### [YOUR TASK]
State the number of lines in the following data that include the word "Settles", with no other text.

Top of RECORD SET

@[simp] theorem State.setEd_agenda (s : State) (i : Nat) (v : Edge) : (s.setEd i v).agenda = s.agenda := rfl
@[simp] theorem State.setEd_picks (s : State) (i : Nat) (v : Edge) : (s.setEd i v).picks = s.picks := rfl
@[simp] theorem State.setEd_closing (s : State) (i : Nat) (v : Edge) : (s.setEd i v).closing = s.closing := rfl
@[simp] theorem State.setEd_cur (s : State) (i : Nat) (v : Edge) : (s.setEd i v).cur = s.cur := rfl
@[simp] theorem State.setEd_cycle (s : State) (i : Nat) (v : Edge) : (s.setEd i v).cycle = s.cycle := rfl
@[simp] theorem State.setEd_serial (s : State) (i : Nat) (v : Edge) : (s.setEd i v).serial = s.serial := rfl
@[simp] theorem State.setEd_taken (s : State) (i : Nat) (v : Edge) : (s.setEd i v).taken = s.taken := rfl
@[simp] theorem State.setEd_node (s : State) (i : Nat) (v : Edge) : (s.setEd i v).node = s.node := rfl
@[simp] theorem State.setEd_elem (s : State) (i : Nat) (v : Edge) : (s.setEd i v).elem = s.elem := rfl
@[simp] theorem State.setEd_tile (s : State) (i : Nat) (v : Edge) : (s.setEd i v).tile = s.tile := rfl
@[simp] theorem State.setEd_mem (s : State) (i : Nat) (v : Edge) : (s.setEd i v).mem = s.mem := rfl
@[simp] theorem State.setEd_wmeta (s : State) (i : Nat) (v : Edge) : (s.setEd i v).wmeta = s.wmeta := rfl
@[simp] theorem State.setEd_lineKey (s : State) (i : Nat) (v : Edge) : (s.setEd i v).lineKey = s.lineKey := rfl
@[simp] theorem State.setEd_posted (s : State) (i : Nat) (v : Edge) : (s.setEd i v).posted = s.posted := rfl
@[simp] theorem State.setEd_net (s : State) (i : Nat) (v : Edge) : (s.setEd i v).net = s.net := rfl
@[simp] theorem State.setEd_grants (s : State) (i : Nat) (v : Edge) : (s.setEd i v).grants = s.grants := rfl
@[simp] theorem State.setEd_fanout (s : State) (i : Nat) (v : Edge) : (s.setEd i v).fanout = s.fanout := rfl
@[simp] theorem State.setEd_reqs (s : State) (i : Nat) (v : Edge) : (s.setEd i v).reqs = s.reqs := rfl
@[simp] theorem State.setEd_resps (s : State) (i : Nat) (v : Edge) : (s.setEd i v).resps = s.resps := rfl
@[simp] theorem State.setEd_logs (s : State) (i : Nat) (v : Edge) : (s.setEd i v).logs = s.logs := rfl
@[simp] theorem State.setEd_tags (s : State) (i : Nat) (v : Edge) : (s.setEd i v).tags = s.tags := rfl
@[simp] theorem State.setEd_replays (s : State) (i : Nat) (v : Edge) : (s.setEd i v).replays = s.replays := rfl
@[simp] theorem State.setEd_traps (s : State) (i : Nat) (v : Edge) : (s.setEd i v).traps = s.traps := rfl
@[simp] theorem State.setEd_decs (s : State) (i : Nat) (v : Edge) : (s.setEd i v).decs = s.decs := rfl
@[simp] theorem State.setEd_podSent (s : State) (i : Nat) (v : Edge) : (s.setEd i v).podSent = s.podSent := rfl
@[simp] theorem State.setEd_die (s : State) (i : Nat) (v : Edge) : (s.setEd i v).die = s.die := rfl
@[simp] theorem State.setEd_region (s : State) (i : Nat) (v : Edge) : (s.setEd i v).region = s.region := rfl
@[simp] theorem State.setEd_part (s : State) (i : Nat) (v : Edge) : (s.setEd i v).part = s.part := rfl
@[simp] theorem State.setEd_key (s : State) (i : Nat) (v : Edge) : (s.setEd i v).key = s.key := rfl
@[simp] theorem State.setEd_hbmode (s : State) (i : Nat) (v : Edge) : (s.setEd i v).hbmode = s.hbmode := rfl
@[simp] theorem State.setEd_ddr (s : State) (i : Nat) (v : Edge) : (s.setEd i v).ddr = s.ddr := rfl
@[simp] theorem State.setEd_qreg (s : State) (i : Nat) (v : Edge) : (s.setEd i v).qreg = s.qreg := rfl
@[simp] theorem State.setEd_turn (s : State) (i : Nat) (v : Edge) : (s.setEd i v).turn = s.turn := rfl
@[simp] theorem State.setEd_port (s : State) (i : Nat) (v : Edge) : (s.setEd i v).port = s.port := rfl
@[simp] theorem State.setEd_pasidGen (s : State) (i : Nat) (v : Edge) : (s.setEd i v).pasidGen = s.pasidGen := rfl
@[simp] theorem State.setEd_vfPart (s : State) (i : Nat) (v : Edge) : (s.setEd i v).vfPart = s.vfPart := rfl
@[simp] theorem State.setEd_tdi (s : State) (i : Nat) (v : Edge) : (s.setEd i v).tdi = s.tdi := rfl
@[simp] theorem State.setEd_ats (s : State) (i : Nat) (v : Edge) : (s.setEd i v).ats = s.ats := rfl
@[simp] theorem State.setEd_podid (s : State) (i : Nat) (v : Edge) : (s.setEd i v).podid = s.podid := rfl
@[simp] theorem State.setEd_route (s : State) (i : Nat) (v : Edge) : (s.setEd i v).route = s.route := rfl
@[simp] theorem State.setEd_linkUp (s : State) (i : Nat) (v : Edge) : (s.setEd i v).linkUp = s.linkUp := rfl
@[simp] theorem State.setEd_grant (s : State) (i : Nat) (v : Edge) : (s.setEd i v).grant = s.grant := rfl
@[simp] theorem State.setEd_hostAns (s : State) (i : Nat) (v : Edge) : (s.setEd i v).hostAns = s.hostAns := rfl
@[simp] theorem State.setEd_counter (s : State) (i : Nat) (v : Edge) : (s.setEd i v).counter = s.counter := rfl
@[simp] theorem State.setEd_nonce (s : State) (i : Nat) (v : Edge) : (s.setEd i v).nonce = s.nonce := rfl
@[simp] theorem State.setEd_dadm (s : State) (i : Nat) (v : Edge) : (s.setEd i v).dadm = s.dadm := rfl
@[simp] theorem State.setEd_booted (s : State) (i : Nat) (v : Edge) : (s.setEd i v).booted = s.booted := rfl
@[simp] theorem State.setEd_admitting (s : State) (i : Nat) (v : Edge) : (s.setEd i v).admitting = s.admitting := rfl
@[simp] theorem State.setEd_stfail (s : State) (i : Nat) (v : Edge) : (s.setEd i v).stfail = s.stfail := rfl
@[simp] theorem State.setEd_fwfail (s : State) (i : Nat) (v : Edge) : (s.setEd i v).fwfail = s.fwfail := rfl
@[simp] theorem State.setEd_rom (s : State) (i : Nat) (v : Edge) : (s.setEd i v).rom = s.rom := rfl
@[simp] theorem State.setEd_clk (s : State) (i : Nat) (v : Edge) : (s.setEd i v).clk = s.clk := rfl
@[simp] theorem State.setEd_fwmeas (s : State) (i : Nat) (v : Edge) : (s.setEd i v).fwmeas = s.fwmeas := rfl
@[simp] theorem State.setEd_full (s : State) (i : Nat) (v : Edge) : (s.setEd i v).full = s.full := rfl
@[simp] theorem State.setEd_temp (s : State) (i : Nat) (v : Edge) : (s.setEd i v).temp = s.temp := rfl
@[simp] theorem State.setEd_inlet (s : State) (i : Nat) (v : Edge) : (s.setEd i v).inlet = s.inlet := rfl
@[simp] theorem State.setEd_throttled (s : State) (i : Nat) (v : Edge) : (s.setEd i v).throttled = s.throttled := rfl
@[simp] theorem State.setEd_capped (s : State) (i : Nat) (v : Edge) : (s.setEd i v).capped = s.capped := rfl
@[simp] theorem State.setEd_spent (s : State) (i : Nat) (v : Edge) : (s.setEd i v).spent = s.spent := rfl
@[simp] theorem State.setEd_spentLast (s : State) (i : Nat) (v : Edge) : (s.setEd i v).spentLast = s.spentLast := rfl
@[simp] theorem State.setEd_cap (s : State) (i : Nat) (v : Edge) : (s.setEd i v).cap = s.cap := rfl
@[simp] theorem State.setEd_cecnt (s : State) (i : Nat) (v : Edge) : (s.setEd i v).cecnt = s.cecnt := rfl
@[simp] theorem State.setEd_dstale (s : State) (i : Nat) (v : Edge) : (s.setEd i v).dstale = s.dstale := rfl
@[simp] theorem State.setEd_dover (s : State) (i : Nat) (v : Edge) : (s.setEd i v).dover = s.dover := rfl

Bottom of RECORD SET
Top of RECORD SET

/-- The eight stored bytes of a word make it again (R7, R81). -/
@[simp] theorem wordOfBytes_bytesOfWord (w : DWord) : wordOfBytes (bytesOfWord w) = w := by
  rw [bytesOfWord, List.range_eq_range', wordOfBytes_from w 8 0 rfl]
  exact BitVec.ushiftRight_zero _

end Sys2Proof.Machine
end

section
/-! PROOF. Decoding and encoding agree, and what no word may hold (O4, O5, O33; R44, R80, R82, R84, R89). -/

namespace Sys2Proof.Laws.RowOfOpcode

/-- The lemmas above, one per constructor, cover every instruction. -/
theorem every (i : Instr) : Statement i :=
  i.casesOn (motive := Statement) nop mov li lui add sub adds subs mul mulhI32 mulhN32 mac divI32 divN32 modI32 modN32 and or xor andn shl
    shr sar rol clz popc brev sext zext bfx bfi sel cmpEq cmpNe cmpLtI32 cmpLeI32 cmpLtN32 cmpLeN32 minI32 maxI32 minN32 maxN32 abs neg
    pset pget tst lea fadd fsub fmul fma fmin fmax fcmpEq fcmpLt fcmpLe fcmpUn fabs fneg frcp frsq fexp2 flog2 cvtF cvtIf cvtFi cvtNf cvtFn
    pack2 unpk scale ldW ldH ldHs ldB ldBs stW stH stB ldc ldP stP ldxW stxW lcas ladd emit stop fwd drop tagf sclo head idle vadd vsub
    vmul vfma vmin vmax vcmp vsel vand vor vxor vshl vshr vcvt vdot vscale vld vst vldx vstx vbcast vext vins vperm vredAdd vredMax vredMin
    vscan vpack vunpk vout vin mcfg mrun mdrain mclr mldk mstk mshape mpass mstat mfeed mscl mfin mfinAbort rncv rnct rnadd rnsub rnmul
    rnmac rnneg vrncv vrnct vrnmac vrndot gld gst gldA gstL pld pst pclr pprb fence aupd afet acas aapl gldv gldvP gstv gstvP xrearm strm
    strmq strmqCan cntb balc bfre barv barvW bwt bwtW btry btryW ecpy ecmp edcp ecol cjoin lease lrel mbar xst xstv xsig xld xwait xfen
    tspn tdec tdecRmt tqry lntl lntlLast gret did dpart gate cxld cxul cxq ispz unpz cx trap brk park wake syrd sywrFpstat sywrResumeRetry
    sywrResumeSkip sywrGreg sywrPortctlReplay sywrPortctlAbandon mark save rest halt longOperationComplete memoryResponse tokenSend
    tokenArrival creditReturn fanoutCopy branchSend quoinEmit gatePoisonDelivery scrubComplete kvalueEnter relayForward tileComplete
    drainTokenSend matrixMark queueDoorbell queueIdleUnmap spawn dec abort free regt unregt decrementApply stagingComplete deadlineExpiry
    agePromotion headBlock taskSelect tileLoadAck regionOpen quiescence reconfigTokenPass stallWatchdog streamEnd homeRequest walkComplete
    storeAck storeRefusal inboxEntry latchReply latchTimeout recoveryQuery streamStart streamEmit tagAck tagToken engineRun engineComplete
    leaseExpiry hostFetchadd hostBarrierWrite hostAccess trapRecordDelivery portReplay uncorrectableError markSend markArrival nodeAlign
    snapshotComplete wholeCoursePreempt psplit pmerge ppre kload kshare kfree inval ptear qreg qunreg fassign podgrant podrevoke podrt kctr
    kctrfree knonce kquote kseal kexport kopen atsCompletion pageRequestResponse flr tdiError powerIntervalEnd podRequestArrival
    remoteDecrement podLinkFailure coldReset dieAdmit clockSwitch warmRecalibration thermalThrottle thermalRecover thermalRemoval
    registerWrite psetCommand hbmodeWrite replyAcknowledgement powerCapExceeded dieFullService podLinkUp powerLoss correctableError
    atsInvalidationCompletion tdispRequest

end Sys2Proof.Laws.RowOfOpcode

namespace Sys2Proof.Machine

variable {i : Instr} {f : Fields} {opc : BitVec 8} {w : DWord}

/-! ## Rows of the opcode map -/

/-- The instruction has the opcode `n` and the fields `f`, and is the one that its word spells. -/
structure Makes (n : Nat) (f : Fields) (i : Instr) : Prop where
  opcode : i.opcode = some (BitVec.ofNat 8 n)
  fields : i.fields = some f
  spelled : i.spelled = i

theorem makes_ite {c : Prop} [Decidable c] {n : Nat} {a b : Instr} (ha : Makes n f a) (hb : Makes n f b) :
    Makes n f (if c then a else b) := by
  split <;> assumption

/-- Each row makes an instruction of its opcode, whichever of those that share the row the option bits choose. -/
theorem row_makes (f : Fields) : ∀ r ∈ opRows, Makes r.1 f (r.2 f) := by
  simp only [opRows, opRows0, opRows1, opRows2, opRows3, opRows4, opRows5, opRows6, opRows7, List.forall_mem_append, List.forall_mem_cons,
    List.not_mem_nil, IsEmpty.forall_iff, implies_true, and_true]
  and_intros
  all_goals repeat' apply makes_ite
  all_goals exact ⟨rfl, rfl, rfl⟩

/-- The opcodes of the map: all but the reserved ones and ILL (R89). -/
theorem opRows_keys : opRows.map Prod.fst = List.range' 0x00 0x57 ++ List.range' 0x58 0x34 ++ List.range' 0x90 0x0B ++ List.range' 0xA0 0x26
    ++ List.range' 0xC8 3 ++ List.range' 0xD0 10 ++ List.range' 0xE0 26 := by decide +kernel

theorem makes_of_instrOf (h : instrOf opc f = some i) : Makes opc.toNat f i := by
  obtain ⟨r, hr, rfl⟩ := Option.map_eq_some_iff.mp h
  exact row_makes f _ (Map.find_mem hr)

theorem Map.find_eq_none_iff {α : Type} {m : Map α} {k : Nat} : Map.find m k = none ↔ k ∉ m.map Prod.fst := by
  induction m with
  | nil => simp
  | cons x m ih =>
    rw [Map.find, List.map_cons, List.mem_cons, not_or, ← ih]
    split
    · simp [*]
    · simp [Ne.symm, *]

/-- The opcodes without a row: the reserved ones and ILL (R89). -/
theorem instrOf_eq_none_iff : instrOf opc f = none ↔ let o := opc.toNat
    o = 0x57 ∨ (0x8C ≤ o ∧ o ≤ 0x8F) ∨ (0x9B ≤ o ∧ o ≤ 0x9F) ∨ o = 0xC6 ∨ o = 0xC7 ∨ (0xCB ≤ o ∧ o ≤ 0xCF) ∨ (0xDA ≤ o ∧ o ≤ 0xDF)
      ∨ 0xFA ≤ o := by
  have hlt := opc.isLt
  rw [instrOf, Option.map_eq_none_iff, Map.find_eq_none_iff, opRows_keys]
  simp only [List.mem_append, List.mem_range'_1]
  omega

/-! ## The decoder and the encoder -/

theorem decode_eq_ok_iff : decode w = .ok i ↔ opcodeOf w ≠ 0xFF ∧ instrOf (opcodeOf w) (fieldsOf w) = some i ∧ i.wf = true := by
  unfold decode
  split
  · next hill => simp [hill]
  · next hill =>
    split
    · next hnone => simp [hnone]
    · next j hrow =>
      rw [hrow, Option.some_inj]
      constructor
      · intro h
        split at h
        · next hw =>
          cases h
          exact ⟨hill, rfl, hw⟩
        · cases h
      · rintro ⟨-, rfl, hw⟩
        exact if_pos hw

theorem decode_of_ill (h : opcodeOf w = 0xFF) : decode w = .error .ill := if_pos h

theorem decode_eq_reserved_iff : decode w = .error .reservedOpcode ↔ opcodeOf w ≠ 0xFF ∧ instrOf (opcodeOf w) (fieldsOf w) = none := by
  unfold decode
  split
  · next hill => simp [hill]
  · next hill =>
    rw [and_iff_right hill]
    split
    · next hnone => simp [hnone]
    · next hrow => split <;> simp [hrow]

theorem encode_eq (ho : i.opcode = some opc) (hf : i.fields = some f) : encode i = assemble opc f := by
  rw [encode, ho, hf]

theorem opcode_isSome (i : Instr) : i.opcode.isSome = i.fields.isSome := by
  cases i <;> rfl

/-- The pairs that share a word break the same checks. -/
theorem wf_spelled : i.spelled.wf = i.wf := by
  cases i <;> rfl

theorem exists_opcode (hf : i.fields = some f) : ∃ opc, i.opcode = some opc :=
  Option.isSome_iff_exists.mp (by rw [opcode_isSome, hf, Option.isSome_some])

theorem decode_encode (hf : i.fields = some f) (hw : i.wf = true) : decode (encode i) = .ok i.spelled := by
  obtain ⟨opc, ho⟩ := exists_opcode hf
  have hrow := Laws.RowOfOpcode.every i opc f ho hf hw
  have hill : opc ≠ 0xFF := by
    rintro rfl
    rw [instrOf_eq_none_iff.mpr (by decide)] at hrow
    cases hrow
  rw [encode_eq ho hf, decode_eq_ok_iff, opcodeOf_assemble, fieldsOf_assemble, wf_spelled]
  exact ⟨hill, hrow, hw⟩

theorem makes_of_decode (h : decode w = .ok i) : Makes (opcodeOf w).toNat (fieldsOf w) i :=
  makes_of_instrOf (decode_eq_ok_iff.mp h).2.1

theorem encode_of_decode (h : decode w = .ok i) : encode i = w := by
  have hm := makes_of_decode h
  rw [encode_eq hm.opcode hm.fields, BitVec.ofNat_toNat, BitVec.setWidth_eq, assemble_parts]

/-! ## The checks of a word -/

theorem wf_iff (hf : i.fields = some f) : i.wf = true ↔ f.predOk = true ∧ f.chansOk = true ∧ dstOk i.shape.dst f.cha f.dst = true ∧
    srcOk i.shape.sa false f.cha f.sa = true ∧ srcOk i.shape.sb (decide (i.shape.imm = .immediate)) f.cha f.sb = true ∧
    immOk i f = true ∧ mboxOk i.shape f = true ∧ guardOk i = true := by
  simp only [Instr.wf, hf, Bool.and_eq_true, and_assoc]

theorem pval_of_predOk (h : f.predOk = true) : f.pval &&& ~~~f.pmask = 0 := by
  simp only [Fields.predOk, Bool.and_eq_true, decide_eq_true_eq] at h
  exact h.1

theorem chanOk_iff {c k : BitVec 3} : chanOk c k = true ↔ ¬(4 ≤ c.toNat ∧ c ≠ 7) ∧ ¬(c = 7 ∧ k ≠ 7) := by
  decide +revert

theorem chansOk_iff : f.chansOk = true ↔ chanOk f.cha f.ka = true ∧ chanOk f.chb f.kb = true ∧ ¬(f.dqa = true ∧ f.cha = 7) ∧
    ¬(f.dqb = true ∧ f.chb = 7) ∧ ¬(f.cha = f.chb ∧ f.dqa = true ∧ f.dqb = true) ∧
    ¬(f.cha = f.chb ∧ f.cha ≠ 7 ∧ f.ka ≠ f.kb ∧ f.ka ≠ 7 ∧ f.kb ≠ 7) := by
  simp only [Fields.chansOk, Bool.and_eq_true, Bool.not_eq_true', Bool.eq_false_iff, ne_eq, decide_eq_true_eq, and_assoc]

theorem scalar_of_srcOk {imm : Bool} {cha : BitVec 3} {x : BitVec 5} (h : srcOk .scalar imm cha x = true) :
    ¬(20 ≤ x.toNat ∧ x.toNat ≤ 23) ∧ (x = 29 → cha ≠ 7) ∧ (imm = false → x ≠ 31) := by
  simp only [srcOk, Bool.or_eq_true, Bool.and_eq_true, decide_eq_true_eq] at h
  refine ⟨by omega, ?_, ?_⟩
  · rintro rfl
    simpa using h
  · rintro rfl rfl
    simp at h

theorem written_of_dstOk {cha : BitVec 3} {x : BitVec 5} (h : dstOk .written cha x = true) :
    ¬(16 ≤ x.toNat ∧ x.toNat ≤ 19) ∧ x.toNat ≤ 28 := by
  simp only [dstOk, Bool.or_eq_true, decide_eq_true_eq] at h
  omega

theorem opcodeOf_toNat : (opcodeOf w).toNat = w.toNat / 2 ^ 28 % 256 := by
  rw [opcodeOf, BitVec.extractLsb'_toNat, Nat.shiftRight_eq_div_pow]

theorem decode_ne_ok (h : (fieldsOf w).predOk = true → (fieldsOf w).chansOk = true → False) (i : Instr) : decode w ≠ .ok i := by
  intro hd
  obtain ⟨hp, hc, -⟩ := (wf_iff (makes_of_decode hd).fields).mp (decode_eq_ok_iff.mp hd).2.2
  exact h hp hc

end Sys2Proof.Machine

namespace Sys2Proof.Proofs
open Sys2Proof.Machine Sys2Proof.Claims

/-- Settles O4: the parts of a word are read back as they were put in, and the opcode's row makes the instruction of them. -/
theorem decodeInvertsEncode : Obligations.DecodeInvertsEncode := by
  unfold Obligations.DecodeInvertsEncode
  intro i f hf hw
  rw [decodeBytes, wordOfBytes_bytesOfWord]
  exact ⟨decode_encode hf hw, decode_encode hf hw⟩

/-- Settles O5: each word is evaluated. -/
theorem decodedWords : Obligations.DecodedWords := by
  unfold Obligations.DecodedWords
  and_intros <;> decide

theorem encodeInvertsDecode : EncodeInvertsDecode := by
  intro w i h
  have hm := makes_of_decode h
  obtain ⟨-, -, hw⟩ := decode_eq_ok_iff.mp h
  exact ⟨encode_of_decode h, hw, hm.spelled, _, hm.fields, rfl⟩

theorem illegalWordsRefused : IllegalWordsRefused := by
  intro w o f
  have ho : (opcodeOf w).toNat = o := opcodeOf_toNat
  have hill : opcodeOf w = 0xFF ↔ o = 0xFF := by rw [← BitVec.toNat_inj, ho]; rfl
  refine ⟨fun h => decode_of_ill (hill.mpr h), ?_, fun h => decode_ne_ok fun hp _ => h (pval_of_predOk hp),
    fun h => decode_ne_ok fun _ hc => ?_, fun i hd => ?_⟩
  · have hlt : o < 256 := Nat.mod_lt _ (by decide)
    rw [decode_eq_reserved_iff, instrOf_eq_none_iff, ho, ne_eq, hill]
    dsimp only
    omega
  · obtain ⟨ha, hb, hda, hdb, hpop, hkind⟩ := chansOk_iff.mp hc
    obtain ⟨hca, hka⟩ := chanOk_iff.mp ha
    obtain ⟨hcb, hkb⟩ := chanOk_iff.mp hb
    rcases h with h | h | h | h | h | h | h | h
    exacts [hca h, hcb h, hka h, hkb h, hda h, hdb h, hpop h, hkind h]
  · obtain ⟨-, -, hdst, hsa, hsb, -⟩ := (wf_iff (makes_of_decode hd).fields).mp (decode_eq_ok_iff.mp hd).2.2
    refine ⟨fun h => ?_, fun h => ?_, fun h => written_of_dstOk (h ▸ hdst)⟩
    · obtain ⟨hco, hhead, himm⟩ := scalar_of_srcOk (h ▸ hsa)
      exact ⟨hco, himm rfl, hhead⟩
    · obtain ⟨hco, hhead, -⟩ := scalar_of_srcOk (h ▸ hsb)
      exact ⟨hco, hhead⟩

Bottom of RECORD SET
Top of RECORD SET

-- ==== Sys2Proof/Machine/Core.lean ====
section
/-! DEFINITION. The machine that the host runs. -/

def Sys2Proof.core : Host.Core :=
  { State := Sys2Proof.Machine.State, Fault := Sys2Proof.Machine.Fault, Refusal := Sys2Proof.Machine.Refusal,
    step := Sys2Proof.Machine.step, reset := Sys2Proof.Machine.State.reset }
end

Bottom of RECORD SET

### [SOLUTION TO THE EXERCISE]
2